A few weeks ago a female friend of mine sauntered to her weekly tutorial, somewhat late, having done less work than a disabled sloth. As she walked through the grand doors of Wadham, however, her classics tutor took one look at that anxious face and immediately ordered his pupil straight home to take a week off. Why? Well, this young lady had mastered the technique commonly known to you and I as "blagging" - a skill harder to learn than Welsh and more invaluable than a rape alarm in John Leslie's house. What had she done? Quite simply, this mistress of scam had made herself up in green eye liner with talcum powder in place of foundation and not brushed her hair, instead arranging it tidily in a scruffy nest on her head.

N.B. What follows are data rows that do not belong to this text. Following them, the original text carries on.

-- ==== Sys2Proof/Machine/Place.lean ====
section
/-! DEFINITION. The dispatchers: BLOCK_CLAIM, BLOCK_PLACE, AGEING_INTERVAL, VICTIM_RESUME, BLOCK_RESTORE, BLOCK_RETIRE,
LAUNCH_COMPLETE, and level-7 pre-emption (spec/01_execution_model.md R17 to R22, R43 to R45,
spec/18_launch_scheduling.md R391 to R403). COPY_COMPLETE stands here because a LAUNCH can pre-empt. -/

namespace Sys2Proof.Machine

/-- The dispatchers serve a partition (R377, R462). -/
def State.admits (s : State) (p : PartId) : Bool := s.parts[p].enabled && !s.parts[p].resetting && !s.parts[p].suspended

/-- Where an entry of a partition's save area stands. -/
def State.entryVa (s : State) (p : PartId) (entry : Nat) : Word := s.parts[p].saveBase + BitVec.ofNat 64 (16 * entry)
/-- The read of an entry is refused for now, and answered after a notice (R428, R429). -/
def State.entryWaits (s : State) (p : PartId) (entry : Nat) : Bool := (s.devFrame p (s.entryVa p entry) 16 Need.read).isSome
/-- The state that an entry holds; 0 where it cannot be read, or not yet (R428, R430). -/
def State.entryState (s : State) (p : PartId) (entry : Nat) : Nat :=
  if s.entryWaits p entry then 0
  else
    match s.peek p (s.entryVa p entry) with
    | some pa => if s.refuses pa || s.homeNum pa 8 == 0 then 0 else s.homeNum (pa + 12) 1
    | none => 0
/-- The victims that have not resumed on the core they left (R400): entries still SAVED, or not yet known to be another thing. -/
def State.victimsOn (s : State) (c : CoreId) : List SavedExtra :=
  (List.finRange 16).flatMap fun p =>
    s.parts[p].saved.filter fun x => x.core == c && (s.entryState p x.entry == enSaved || s.entryWaits p x.entry)

/-- The level of a launch as it stands (R394). -/
def State.launchLevel (s : State) (lid : Nat) : Option Nat := (s.launches.find? fun l => l.lid == lid).map fun l => l.level

/-- The launch belongs to a partition in reset, whose launches wait for nothing any more (R377, R402). -/
def State.ending (s : State) (lid : Nat) : Bool := s.launches.any fun l => l.lid == lid && s.parts[l.part].resetting
/-- A core closed to a launch by a reservation (R393). -/
def State.reservedFrom (s : State) (l : Launch) (c : CoreId) : Bool :=
  s.cores[c].reserved.any fun r => r.launch != l.lid && decide (l.level ≤ r.level) && !s.ending r.launch
/-- A core closed to a launch by a victim that has not resumed, of the launch's level or above (R400). -/
def State.victimBars (s : State) (l : Launch) (x : SavedExtra) : Bool :=
  !s.ending x.launch && (match s.launchLevel x.launch with | some n => decide (l.level ≤ n) | none => false)
/-- A core closed to a launch by a reservation (R393) or by a victim that has not resumed (R400). -/
def State.closedTo (s : State) (l : Launch) (c : CoreId) : Bool := s.reservedFrom l c || (s.victimsOn c).any (s.victimBars l)

/-- Room on a core for a block of a launch now (R392). -/
def State.canPlace (s : State) (l : Launch) (c : CoreId) : Option Room :=
  if !s.admits l.part || !ndAdmits l.node (dieOf c) || s.closedTo l c then none else s.room c l.needs

/-- A FREEZE in progress on a core that a level-7 node needs ends as REFUSED; a core that stood stopped before it stays so
(R402; a save is made at FREEZE_DONE, so none has begun). -/
def State.refuseFreeze (s : State) (c : CoreId) : State :=
  let mine (q : Partition) : Bool := match q.freeze with | some f => f.target == c | none => false
  let was := s.parts.toList.any fun q => match q.freeze with | some f => f.target == c && f.was | none => false
  if s.parts.toList.any mine then
    ({ s with parts := s.parts.map fun q => if mine q then { q with freeze := none, fstat := 7 } else q } : State).modCore c
      fun k => { k with stopped := if was then k.stopped else none }
  else s

/-- One block of a launch placed on a core; a reservation of the launch there ends (R393). -/
def State.placeOn (s : State) (l : Launch) (index : Nat) (c : CoreId) : Option State :=
  (s.canPlace l c).map fun r =>
    let s := if l.level = 7 then s.refuseFreeze c else s
    ((s.placeBlock l c index r).modCore c fun k => { k with reserved := k.reserved.filter fun x => x.launch != l.lid }
      ).modLaunch l.lid fun x => { x with resident := x.resident + 1, placedOn := x.placedOn ||| BitVec.ofNat 4 (2 ^ (dieOf c).val) }

/-- Blocks placed together, or none of them (R21, R22). -/
def State.placeMany (s : State) (l : Launch) (pairs : List (Nat × CoreId)) : Option State :=
  pairs.foldl (fun acc (i, c) => acc.bind fun s => s.placeOn l i c) (some s)

/-- The cores of a die, and the eight of a cluster in logical order. -/
def coresOf (d : DieId) : List CoreId := allCores.filter fun c => dieOf c == d
def clusterCores (cl : ClusterId) : List CoreId := (List.finRange 8).map fun i => coreOf cl i

/-- Where the next unit of a launch goes on some dies: one block, or a group on one cluster (R17, R21): the first core or
cluster with room. Which of those with room is taken is the dispatcher's (log 24). -/
def State.unitPlan (s : State) (l : Launch) (dies : List DieId) (idx : List Nat) : Option (List (Nat × CoreId)) :=
  if ndCosched l.node then
    (dies.flatMap clustersOf).findSome? fun cl =>
      let pairs := idx.zip (clusterCores cl)
      if (s.placeMany l pairs).isSome then some pairs else none
  else
    match idx with
    | i :: _ => ((dies.flatMap coresOf).find? fun c => (s.canPlace l c).isSome).map fun c => [(i, c)]
    | [] => none

/-- How many blocks of a launch a core takes (R17). -/
def Core.takes (l : Launch) : Nat → Core → Nat
  | 0, _ => 0
  | n + 1, k =>
    match k.room l.needs with
    | none => 0
    | some r =>
      Core.takes l n { k.setWarps (r.slots.map fun w => (w, l.warp 0 0)) with blocks := k.blocks ++ [l.block 0 0 r] } + 1

/-- A place for units of a launch, a core or the eight of a cluster (R17, R21): how many units it takes, and how many of its cores the
partition does not hold yet. -/
structure Site where
  cores : List CoreId
  most : Nat
  opens : Nat
  deriving DecidableEq, Repr

/-- The sites of a die, with what each core takes. -/
def State.sites (s : State) (l : Launch) (d : DieId) (takes : CoreId → Nat) : List Site :=
  (if ndCosched l.node then (clustersOf d).map clusterCores else (coresOf d).map fun c => [c]).map fun cs =>
    { cores := cs, most := (cs.map takes).foldl min 8
      opens := (cs.filter fun c => !(s.cores[c].blocks.any fun b => b.part == l.part)).length }

/-- A way to place a number of units: how many cores the partition comes to hold by it, and each unit's cores. -/
abbrev Plan := Option (Nat × List (List CoreId))
/-- Of two ways the one that opens fewer cores, which core_cap bounds (R373). -/
def Plan.least (a b : Plan) : Plan :=
  match a, b with
  | some x, some y => if y.1 < x.1 then some y else some x
  | none, b => b
  | a, none => a
def Plan.and (a b : Plan) : Plan := a.bind fun x => b.map fun y => (x.1 + y.1, x.2 ++ y.2)
/-- The least ways to place 0, 1, 2, ... units, when one site more may be used. -/
def Site.extend (t : List Plan) (x : Site) : List Plan :=
  (List.range t.length).map fun n =>
    (List.range (min x.most n)).foldl (fun best j =>
      best.least (Plan.and (t.getD (n - (j + 1)) none) (some (x.opens, List.replicate (j + 1) x.cores)))) (t.getD n none)
/-- The same when the sites of one die more may be used, where at least `lo` units are to go. -/
def joinPlans (lo : Nat) (a b : List Plan) : List Plan :=
  (List.range a.length).map fun n =>
    (List.range (n + 1)).foldl (fun best m =>
      if m < lo then best else best.least (Plan.and (a.getD (n - m) none) (b.getD m none))) none

/-- A list of indices in units. -/
def unitsOf (cosched : Bool) : Nat → List Nat → List (List Nat)
  | 0, _ => []
  | _, [] => []
  | n + 1, l => if cosched then l.take 8 :: unitsOf cosched n (l.drop 8) else l.take 1 :: unitsOf cosched n (l.drop 1)

/-- The dies that a launch's affinity admits. -/
def Launch.dies (l : Launch) : List DieId := (List.finRange 4).filter fun d => ndAdmits l.node d
/-- The dies on which a unit may be placed: the one that has claimed its indices, or, while none has, each that may (R20, R392). -/
def Launch.diesFor (l : Launch) (u : List Nat) : List DieId :=
  match l.dies.filter fun d => u.any fun i => l.claims[d].contains i with
  | [] => l.dies
  | ds => ds

/-- A unit placed. -/
def State.placeUnit (s : State) (l : Launch) (u : List Nat) : Option State := (s.unitPlan l (l.diesFor u) u).bind (s.placeMany l)

/-- A launch leaves the queues once its counter is exhausted and every claimed index has been placed; its reservations
end (R392, R393). -/
def State.leaveQueue (s : State) (lid : Nat) : State :=
  match s.launches.find? fun l => l.lid == lid with
  | none => s
  | some l =>
    if decide (l.next < ndCount l.node) || l.claims.toList.any fun x => !x.isEmpty then s
    else
      { s.modLaunch lid fun x => { x with queued := false } with
        cores := s.cores.map fun k => { k with reserved := k.reserved.filter fun r => r.launch != lid } }

/-- Indices 0 to n - 1 of a launch in units. -/
def Launch.allUnits (l : Launch) : List (List Nat) := unitsOf (ndCosched l.node) (ndCount l.node) (List.range (ndCount l.node))

/-- Every block of a launch placed at once, if some choice of cores has room for them all (R22): on each die the units that it has
claimed, and the others where they open the fewest cores. -/
def State.placeAll (s : State) (l : Launch) : Option (State × List (Nat × CoreId)) :=
  let us := l.allUnits
  let none_ : List Plan := some (0, []) :: List.replicate us.length none
  let takes (c : CoreId) : Nat := if (s.canPlace l c).isSome then Core.takes l 8 s.cores[c] else 0
  let held (u : List Nat) : Bool := l.claims.toList.any fun x => u.any x.contains
  let plans := l.dies.foldl (fun t d =>
    joinPlans (us.filter fun u => u.any l.claims[d].contains).length t ((s.sites l d takes).foldl Site.extend none_)) none_
  match plans.getD us.length none with
  | none => none
  | some (_, places) =>
    let pairs := (((us.filter held) ++ us.filter fun u => !held u).foldl (fun (acc, left) u =>
      match left.find? fun cs => cs.any fun c => (l.diesFor u).contains (dieOf c) with
      | some cs => (acc ++ u.zip cs, left.erase cs)
      | none => (acc, left)) (([] : List (Nat × CoreId)), places)).1
    (s.placeMany l pairs).map fun s => (s, pairs)

/-- The unit that a die would place next: of its claims, or of what it could claim (R20, R392). -/
def Launch.unitOn (l : Launch) (d : DieId) : List Nat :=
  let size := if ndCosched l.node then 8 else 1
  if l.claims[d] ≠ [] then l.claims[d].take size
  else if l.next < ndCount l.node then (List.range size).map (l.next + ·) else []

/-- A die could place a block of a launch now. -/
def State.placeable (s : State) (l : Launch) (d : DieId) : Bool :=
  l.queued && s.admits l.part && ndAdmits l.node d &&
    (if ndCoresident l.node then (s.placeAll l).isSome
     else l.unitOn d != [] && (s.unitPlan l [d] (l.unitOn d)).isSome)

/-- A launch stands ahead of another in a die's scan (R392). -/
def Launch.ahead (a b : Launch) : Bool := decide (b.level < a.level ∨ (a.level = b.level ∧ a.order < b.order))

/-- BLOCK_CLAIM (R20): up to 16 consecutive indices; 8 or 16 under cluster co-scheduling; those at or above block_count
are discarded. -/
def execBlockClaim (l : Nat) (d : DieId) (n : Nat) (s : State) : Out :=
  match s.launches.find? fun x => x.lid == l with
  | none => .next s
  | some x =>
    let legal := if ndCosched x.node then n == 8 || n == 16 else decide (1 ≤ n ∧ n ≤ 16)
    if !legal || !x.queued || !s.admits x.part || !ndAdmits x.node d || decide (ndCount x.node ≤ x.next) then .next s
    else
      let got := ((List.range n).map (x.next + ·)).filter fun i => decide (i < ndCount x.node)
      .next (s.modLaunch l fun y => { y with next := y.next + n, claims := upd y.claims d (· ++ got) })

Not a particularly original move granted, but one which a good half of the population (men) couldn't use - you see fellas, this is what I like to call the 'girl card'. The 'girl card' generally involves carefully placed cleavage being displayed prominently to susceptible male tutors in highly precarious situations, for example, when said sex has not written essay. Hair can also be used in suggestive ways, being twisted around an angled pen, occasionally getting stuck for effect and high pitched whines being sounded in distress to distract attention from said 'essay'. For those less fortunate members of the human kingdom who lack breasts, there are other, less gender specific knacks to get your way through life at Oxford. An underused but sure-fire modus operandi which is neglected by a good 50% of those at Oxford is the 'Northern' or 'State School' card. Use it and you're sure to bring any tutor, no matter how thick-skinned, close to tears, reducing them to an emotional rubble. Play up the fact that you were raised in a card board box in Sheffield, having only taught yourself to read after forfeiting a week's food money to buy a second hand copy of Tolstoy. Use words like 'underprivileged' and 'Eighteen years of Conservative cuts', emphasising that your school was under funded and damp, with a pupil to teacher ratio of 87:1. Having used it in, what can only be described as a disastrous tutorial, I have become acquainted with the power of this formidable trump card:

"So Paul, do you recognise the parallels between Machiavelli's Prince and Blair?"

"I'm sorry. No. In my school the mice ate a lot of the books and we couldn't afford any more."

"Oh, I'm sorry. Ummm, let's see, yes, you, David..." Sorted.

There are two schemes in the art of blagging which can be used in restaurants. The first, most obvious, involves the effortless "It's my friend's 21st today. Would you be so kind to bring over a cake". Free of course. The second is a little more daring, not for those who are shy at making a complaint or squirm at asking for a discount. Whilst in Quod a few days before writing this light hearted rumination, I tried COIFB. To those novices in the art of blagging COIFB stands for Choking On an Imaginary Fish Bone and entails the perhaps by now, obvious move of pretending you have a small, (and obviously invisible) fishbone stuck perilously in your throat. Although cruel, it does reap excellent benefits; I was naturally invited back to Quod: free of course, and had a healthy reduction in my bill. Suffice to say, I'll be trying that one again.

There is but one fundamental tenet which all must adhere to when blagging one's way through life and it is this; go to any ends to cut corners: there's nothing more satisfying than realising you only have to do half the work, pay half the bill by making other people feel guilty. On this note I'll leave you with a little tale from my sister to illustrate this point perfectly.

"Emma, where's your maths homework for this week?"

"Well Miss, there was a fire in my house last night in the kitchen and because your husband's (a fire fighter) on strike it f**king burnt didn't it!" Sweet.